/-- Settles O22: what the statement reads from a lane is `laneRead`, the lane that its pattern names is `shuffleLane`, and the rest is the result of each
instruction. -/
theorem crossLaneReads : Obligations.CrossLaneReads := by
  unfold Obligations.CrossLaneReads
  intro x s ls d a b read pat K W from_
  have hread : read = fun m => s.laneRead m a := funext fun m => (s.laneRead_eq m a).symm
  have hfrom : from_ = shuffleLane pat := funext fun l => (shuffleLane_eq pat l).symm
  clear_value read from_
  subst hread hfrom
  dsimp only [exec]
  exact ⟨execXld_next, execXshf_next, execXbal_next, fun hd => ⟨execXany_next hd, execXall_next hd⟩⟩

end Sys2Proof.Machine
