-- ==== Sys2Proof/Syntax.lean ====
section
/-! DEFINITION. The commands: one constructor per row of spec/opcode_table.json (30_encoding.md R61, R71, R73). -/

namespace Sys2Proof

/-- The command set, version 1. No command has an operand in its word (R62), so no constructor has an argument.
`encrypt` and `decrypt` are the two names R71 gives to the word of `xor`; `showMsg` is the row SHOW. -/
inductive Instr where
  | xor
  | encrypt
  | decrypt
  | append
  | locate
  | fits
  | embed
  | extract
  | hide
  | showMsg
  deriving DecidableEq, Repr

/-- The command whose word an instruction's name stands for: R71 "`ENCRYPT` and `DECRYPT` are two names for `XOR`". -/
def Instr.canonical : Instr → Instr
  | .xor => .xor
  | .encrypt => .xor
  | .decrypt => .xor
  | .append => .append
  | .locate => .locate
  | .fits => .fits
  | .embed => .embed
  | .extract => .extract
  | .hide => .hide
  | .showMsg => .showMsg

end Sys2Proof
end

=====

Instructions for the task: Nothing but the lines from the one containing "end Sys2Proof.Machine" to the end of the entries belongs in the answer, and each must match exactly.

Solution:
end Sys2Proof.Machine
-- ==== Sys2Proof/Syntax.lean ====
section
/-! DEFINITION. The commands: one constructor per row of spec/opcode_table.json (30_encoding.md R61, R71, R73). -/

namespace Sys2Proof

/-- The command set, version 1. No command has an operand in its word (R62), so no constructor has an argument.
`encrypt` and `decrypt` are the two names R71 gives to the word of `xor`; `showMsg` is the row SHOW. -/
inductive Instr where
  | xor
  | encrypt
  | decrypt
  | append
  | locate
  | fits
  | embed
  | extract
  | hide
  | showMsg
  deriving DecidableEq, Repr

/-- The command whose word an instruction's name stands for: R71 "`ENCRYPT` and `DECRYPT` are two names for `XOR`". -/
def Instr.canonical : Instr → Instr
  | .xor => .xor
  | .encrypt => .xor
  | .decrypt => .xor
  | .append => .append
  | .locate => .locate
  | .fits => .fits
  | .embed => .embed
  | .extract => .extract
  | .hide => .hide
  | .showMsg => .showMsg

end Sys2Proof
end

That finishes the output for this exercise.